Les clients font la queue devant le magasin d’AliExpress à Paris pour son ouverture éphémère de deux jours, le 24 septembre 2020.

Après le PIB, c’est le taux de numérisation. Les premières puissances mondiales sont les suivantes : la Chine occupe la première place avec un taux de plus de 50 %, puis les États-Unis (30 %) et l’UE dont la France fait partie au taux légèrement inférieur à 30 %. Si en termes de PIB total, la Chine est la seconde économie de la planète, en termes de PIB par habitant, la Chine se trouve seulement au milieu de l’indicateur, à la 63e place avec 12 359 dollars, contre la 1ère place, le Luxembourg, avec 136 701 dollars en 2021.  

Alors comment un pays dont le PIB par habitant est à la 63e place a-t-il pu gagner ce « championnat » en termes de numérisation et avec un si grand écart, soit plus de 20 points de pourcentage d’écart que la moyenne UE-USA ? Si l’on compare du côté de la demande par exemple, la Chine avec la France dans ce domaine, on peut découvrir les différences Chine-France dans la demande exogène gouvernementale, la demande endogène sectorielle de la numérisation et l’environnement social et réglementaire de la société elle-même.  
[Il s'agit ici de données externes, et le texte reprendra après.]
/-- RETRY (R435). -/
def execRetry (s : State) : Out :=
  .next (if s.bootState = bsFailed ∧ s.tripped = false ∧ s.postCode 48 = some 0x10 then ((s.take 48).setImgSlot 0).bootFlash else s)

/-- HOSTBOOT (R435): the image comes from host memory, `image` at the first read and `again` at the second; `hostEnd`: how a host request beyond what they bring ends. One that fails ends the boot with TIMEOUT. -/
def State.hostBoot (s : State) (image again : List Byte) (hostEnd : HostEnd) : State :=
  let addr := ((s.chan 48).reg (MBX_MSG + 8)).toNat
  let len := ((s.chan 48).reg (MBX_MSG + 16)).toNat
  let s := (((s.take 48).stamp 0).setCause 0).setPstate psBoot
  let s := { s with mill := { s.mill with source := 2, hostAgain := again, hostEnd := hostEnd, hostAddr := addr } }.setBootState bsImage
  let b := image.take len
  if 2 ^ 28 < len then s.bootFail causeFormat
  else if !s.hostMaster || decide (image.length < len) then s.hostBootErr addr
  else
    match imgCheck s.board b with
    | .ok d => if imgParent b = 0 then s.bootDie b d 1 else s.bootFail causeFormat
    | .error c => s.bootFail c

def execHostboot (image again : List Byte) (hostEnd : HostEnd) (s : State) : Out :=
  .next (if s.bootState = bsFailed ∧ s.tripped = false ∧ s.postCode 48 = some 0x11 then s.hostBoot image again hostEnd else s)

-- fatal errors

/-- The DIE_FATAL notice leaves on every usable port of the broadcast mask that holds a credit of lane 2 (R369, R390, R391, R467). -/
def State.fatalNotices (s : State) : State :=
  (List.range 24).foldl (fun s p =>
    let l := s.link p
    if (s.dlnReg (DLN_BCAST + 24 * 8)).getLsbD p && l.usable && decide (0 < Tab.get 0 l.credits 2) then
      s.out (.link p (blockOf l.txSeq [{ s.noticeFlit p (s.dev, clsDieFatal, 1) with vl := 2, hops := 1 }] none none [] false))
    else s) s

/-- A fatal error (R467): the entry, the notices, and a reset of every block but the clock block and the error log, from which the die boots again; the marks of failed stack ports stay too (R325, log 50). In state TRIPPED the entry only. -/
def State.fatal (s : State) (cause : Nat) : State :=
  let s := s.log logFatal 0xFF (freeUnit logFatal) (freeAddr logFatal) cause
  if s.inTrip then s
  else
    let s := s.fatalNotices
    let t := State.locked { s.blank with powered := true, clk := s.clk, err := s.err, upsets := s.upsets, mill := { clkSet := s.mill.clkSet } }
    (((List.range 8).filter s.portFailed).foldl State.markFailed t).bootFlash

/-- WATCHDOG_EXPIRY (R466). -/
def execWatchdogExpiry (s : State) : Out := .next (if s.powered then s.fatal 1 else s)

/-- PLL_LOCK_LOST (R472). -/
def execPllLockLost (s : State) : Out := .next (if s.powered then s.fatal 3 else s)

/-- FATAL (R463, R467): an error that the logic's code cannot correct, which is logged as SRAM_UE where a read has not found it before. -/
def execFatal (s : State) : Out :=
  .next (if s.powered then (if s.mill.doomed then s else s.log logSramUe 0xFF (freeUnit logSramUe) (freeAddr logSramUe) 8).fatal 2 else s)

end Sys2Proof.Machine
end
D’un côté dans la demande exogène, la Chine a mis en évidence sa capacité d’organisation incomparable dans le leadership de cette nouvelle industrialisation numérique mondiale, ce qui est quasi-impossible dans un pays comme la France. Du côté de la demande endogène, la Chine a réussi à combler le vieillissement démographique et la crise de la main-d’œuvre en numérisant ses entreprises. Les usines dans les régions côtières ont commencé à recourir à l’usage de robots à la place des ouvriers pour ne pas fermer leurs portes.  

Si la demande exogène gouvernementale en Chine est le fruit d’une approche descendante et volontaire afin de faire face à la nouvelle donne mondiale dans remise à niveau industrielle, la demande endogène sectorielle de numérisation en Chine est le fruit d’une approche ascendante et contrainte afin de faire face à la nouvelle donne domestique du marché de travail. Cette demande exogène chinoise vise à trouver une place dans le numérique et cette demande endogène chinoise vise à venir à la rescousse des entreprises chinoises, alors que ce n’est ni nécessaire, ni urgent, ni faisable pour les États-Unis et l’UE, dont la France.  

En plus de la demande exogène gouvernementale et la demande endogène sectorielle, l’environnement social et réglementaire est la condition majeure pour le développement de la numérisation. Je peux dire sans exagération que la population chinoise est la plus connectée mais relativement moins réglementée parmi les grandes économies du monde. Par exemple, les ventes en ligne en Chine du géant numérique mondial Alibaba ont déjà réalisé plus de 630 milliards de dollars il y a sept ans, ce qui représentait déjà 1,8 fois le montant réalisé aux États-Unis, première puissance mondiale. Si l’on regarde l’UE de plus près, 129 milliards de dollars de ventes en ligne ont été réalisés en France contre 6 047 milliards de dollars en Chine en 2021, soit 46,9 fois plus, alors que l’écart démographique Chine-France n’était que de 1 pour 20,9 en 2021.   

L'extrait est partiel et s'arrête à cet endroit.